Neuro-evolutionary event detection technique for downhole microseismic surveys

Abstract

Recent years have seen a significant increase in borehole microseismic data acquisition programs associated with unconventional reservoir developments such as hydraulic fracturing programs for shale oil and gas. The data so acquired is used for hydraulic fracture monitoring and diagnostics and therefore, the quality of the data in terms of resolution and accuracy has a significant impact on its value to the industry. Borehole microseismic data acquired in such environments typically suffer from propagation effects due to the presence of thin interbedded shale layers as well as noise and interference effects. Moreover, acquisition geometry has significant impact on detectability across portions of the sensor array. Our work focuses on developing robust first arrival detection and pick selection workflow for both P and S waves specifically designed for such environments.
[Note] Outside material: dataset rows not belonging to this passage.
def decodeAt (w : Word) : Except Reject Instr :=
  let d := rD w
  let a := rA w
  ifZero (w.extractLsb' 0 2) <|
  withVal (Sc.ofBits (w.extractLsb' 4 3)) fun sc =>
  withVal (Ord4.ofBits (w.extractLsb' 2 2)) fun od =>
  let wide := w.getLsbD 21
  match (rOp w).toNat with
  | 0x00 => .ok (.atAdd .i32 d a sc od)
  | 0x01 => .ok (.atAdd .n32 d a sc od)
  | 0x02 => .ok (.atAdd .b32 d a sc od)
  | 0x03 => .ok (.atAdd .i64 d a sc od)
  | 0x04 => .ok (.atAdd .n64 d a sc od)
  | 0x05 => .ok (.atAdd .b64 d a sc od)
  | 0x06 | 0x07 => .ok (.atFadd wide d a sc od)
  | 0x08 => .ok (.atMin .i32 d a sc od)
  | 0x09 => .ok (.atMin .n32 d a sc od)
  | 0x0A => .ok (.atMin .f32 d a sc od)
  | 0x0B => .ok (.atMin .i64 d a sc od)
  | 0x0C => .ok (.atMin .n64 d a sc od)
  | 0x0D => .ok (.atMin .f64 d a sc od)
  | 0x0E => .ok (.atMax .i32 d a sc od)
  | 0x0F => .ok (.atMax .n32 d a sc od)
  | 0x10 => .ok (.atMax .f32 d a sc od)
  | 0x11 => .ok (.atMax .i64 d a sc od)
  | 0x12 => .ok (.atMax .n64 d a sc od)
  | 0x13 => .ok (.atMax .f64 d a sc od)
  | 0x14 | 0x15 => .ok (.atAnd wide d a sc od)
  | 0x16 | 0x17 => .ok (.atOr wide d a sc od)
  | 0x18 | 0x19 => .ok (.atXor wide d a sc od)
  | 0x1A | 0x1B => .ok (.atXchg wide d a sc od)
  | 0x1C | 0x1D => .ok (.atCas wide d a sc od)
  | 0x1E | 0x1F => .ok (.atSlot wide d a sc od)
  | _ => .error .unassignedOp

def decodeSyn (w : Word) : Except Reject Instr :=
  let bar (k : Reg → Bool → BitVec 4 → Instr) : Except Reject Instr :=
    ifZero (w.extractLsb' 12 9) (.ok (k (w.extractLsb' 5 7) (w.getLsbD 4) (w.extractLsb' 0 4)))
  match (rHi w).toNat with
  | 0 => match (rLo w).toNat with
    | 0 => bar .synBar
    | 1 => bar .synArrive
    | 2 => bar .synBwait
    | 3 => ifZero (w.extractLsb' 5 16) <|
      withVal (Sc.ofBits (w.extractLsb' 2 3)) fun sc =>
      withVal (FKind.ofBits (w.extractLsb' 0 2)) fun k => .ok (.synFence sc k)
    | 4 => ifZero (w.extractLsb' 9 12)
        (.ok (.synWaitc (w.extractLsb' 6 3) (w.extractLsb' 3 3) (w.extractLsb' 0 3)))
    | _ => .error .unassignedOp
  | 1 => match (rLo w).toNat with
    | 0 => .ok (.synWaitcmp false false (rD w) (rA w) (rB w))
    | 1 => .ok (.synWaitcmp false true (rD w) (rA w) (rB w))
    | 2 => .ok (.synWaitcmp true false (rD w) (rA w) (rB w))
    | 3 => .ok (.synWaitcmp true true (rD w) (rA w) (rB w))
    | _ => .error .unassignedOp
  | 2 => withVal (Sc.ofBits (rLo w)) fun sc => .ok (.synSigadd sc (rD w) (rA w) (rB w))
  | 3 => withVal (Sc.ofBits (rLo w)) fun sc => .ok (.synSigwait sc (rD w) (rA w) (rB w))
  | _ => .error .unassignedOp

def decodeWq (w : Word) : Except Reject Instr :=
  match (rOp w).toNat with
  | 0x00 => .ok (.wqPush (rD w) (rA w) (rB w))
  | 0x01 => .ok (.wqPop (rD w) (rA w) (rB w))
  | 0x02 => .ok (.wqTrypop (rD w) (rA w) (rB w))
  | 0x03 => .ok (.wqLaunch (rD w) (rA w) (rB w))
  | _ => .error .unassignedOp

def decodeTl (w : Word) : Except Reject Instr :=
  if w.getLsbD 26 then .ok (.tlMma (w.getLsbD 25) (w.getLsbD 24) (rLo w) (rD w) (rA w) (rB w)) else
  match (rOp w).toNat with
  | 0x00 => ifZero (rD w) (ifZero (rB w) (.ok (.tlSetfmt (rA w))))
  | 0x01 => ifZero (rB w) (.ok (.tlDrain (rD w) (rA w)))
  | 0x02 => ifZero (rA w) (ifZero (rB w) (.ok (.tlZero (rD w))))
  | 0x03 => ifZero (rB w) (.ok (.tlLoad (rD w) (rA w)))
  | _ => .error .unassignedOp

def decodeCpy (w : Word) : Except Reject Instr :=
  match (rOp w).toNat with
  | 0x00 => .ok (.cpyG2s (rD w) (rA w) (rB w))
  | 0x01 => .ok (.cpyS2g (rD w) (rA w) (rB w))
  | 0x02 => .ok (.cpyG2g (rD w) (rA w) (rB w))
  | 0x03 => ifZero (rB w) (.ok (.cpyBatch (rD w) (rA w)))
  | 0x04 => ifZero (rD w) (ifZero (rB w) (.ok (.cpyWait (rA w))))
  | 0x05 => .ok (.cpyBind (rD w) (rA w) (rB w))
  | 0x06 => ifZero (rD w) (ifZero (rB w) (.ok (.cpyUnbind (rA w))))
  | _ => .error .unassignedOp

def decodeKv (w : Word) : Except Reject Instr :=
  match (rOp w).toNat with
  | 0x00 => .ok (.kvGather (rD w) (rA w) (rB w))
  | 0x01 => ifZero (rD w) (.ok (.kvAppend (rA w) (rB w)))
  | 0x02 => ifZero (rB w) (.ok (.kvFork (rD w) (rA w)))
  | 0x03 => ifZero (rD w) (ifZero (rB w) (.ok (.kvDrop (rA w))))
  | _ => .error .unassignedOp

def decodeXf (w : Word) : Except Reject Instr :=
  ifZero (rD w) <|
  match (rOp w).toNat with
  | 0x00 => .ok (.xfRunTranspose (rA w) (rB w))
  | 0x01 => .ok (.xfRunRequant (rA w) (rB w))
  | 0x02 => .ok (.xfRunCompact (rA w) (rB w))
  | 0x03 => .ok (.xfRunExpand (rA w) (rB w))
  | 0x08 => ifZero (rB w) (.ok (.xfCancel (rA w)))
  | _ => .error .unassignedOp

def decodeLk (w : Word) : Except Reject Instr :=
  ifZero (w.extractLsb' 6 1) <|
  match (rOp w).toNat with
  | 0x00 => withVal (Lvl.ofBits (w.extractLsb' 3 2)) fun l => withVal (LMode.ofBits (w.extractLsb' 0 3)) fun m =>
    .ok (.lkAcq (rD w) (rA w) (w.getLsbD 5) l m)
  | 0x01 => ifZero (rD w) <| ifZero (w.extractLsb' 5 1) <|
    withVal (Lvl.ofBits (w.extractLsb' 3 2)) fun l => withVal (LMode.ofBits (w.extractLsb' 0 3)) fun m =>
    .ok (.lkRel (rA w) l m)
  | 0x02 => ifZero (rD w) (ifZero (rA w) (ifZero (rB w) (.ok .lkRelall)))
  | 0x03 => ifZero (w.extractLsb' 5 1) <|
    withVal (Lvl.ofBits (w.extractLsb' 3 2)) fun l => withVal (LMode.ofBits (w.extractLsb' 0 3)) fun m =>
    .ok (.lkEsc (rD w) (rA w) l m)
  | 0x04 => ifZero (w.extractLsb' 5 1) <| ifZero (w.extractLsb' 0 3) <|
    withVal (Lvl.ofBits (w.extractLsb' 3 2)) fun l => .ok (.lkQuery (rD w) (rA w) l)
  | _ => .error .unassignedOp

def decodeEx (w : Word) : Except Reject Instr :=
  match (rOp w).toNat with
  | 0x00 => ifZero (w.extractLsb' 1 6) (.ok (.exAcq (rD w) (rA w) (w.getLsbD 0)))
  | 0x01 => ifZero (rD w) (ifZero (rB w) (.ok (.exRel (rA w))))
  | 0x02 => ifZero (rD w) (ifZero (rB w) (.ok (.exHint (rA w))))
  | 0x03 => ifZero (rB w) (.ok (.exStat (rD w) (rA w)))
  | _ => .error .unassignedOp

/-- The class map of R123. -/
def decodeClass (w : Word) : Except Reject Instr :=
  match (fCls w).toNat with
  | 0x01 => decodeSys w
  | 0x02 => decodeBr w
  | 0x03 => decodeJmp w
  | 0x04 => decodeCtl w
  | 0x05 => decodeSi w
  | 0x06 => decodeSii w
  | 0x07 => decodeSlu w
  | 0x08 => decodeVi w
  | 0x09 => decodeVii w
  | 0x0A => decodeVf w
  | 0x0B => decodeVd w
  | 0x0C => decodeVx w
  | 0x0D => decodeVc w
  | 0x0E => decodeLd w
  | 0x0F => decodeSt w
  | 0x10 => decodeLdx w
  | 0x11 => decodeStx w
  | 0x12 => decodeAt w
  | 0x13 => decodeSyn w
  | 0x14 => decodeWq w
  | 0x15 => decodeTl w
  | 0x16 => decodeCpy w
  | 0x17 => decodeKv w
  | 0x18 => decodeXf w
  | 0x19 => decodeLk w
  | 0x1A => decodeEx w
  | _ => .error .unassignedClass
We introduce a novel workflow for refinement of picks with immunity towards significant noise artifacts and applicability over data with very low signal-to-noise ratio provided some accurate picks have already been made. This workflow utilizes multi-step hybrid detection and classification routine which makes use of a neural network based autopicker for initial picking and an evolutionary algorithm for pick refinement. We highlight the results from an actual field case study including multiple examples demonstrating immunity towards noise and compare the effectiveness of the workflow with two contemporary autopicking routines without the application of the shared detection/refinement procedure. Finally, we use a windowed waveform cross-correlation based uncertainty estimation method for potential quality control purposes. While the workflow was developed to work with the neural network based autopicker, it can be used with any other traditional autopicker and provides significant improvements in pick detection across seismic gathers.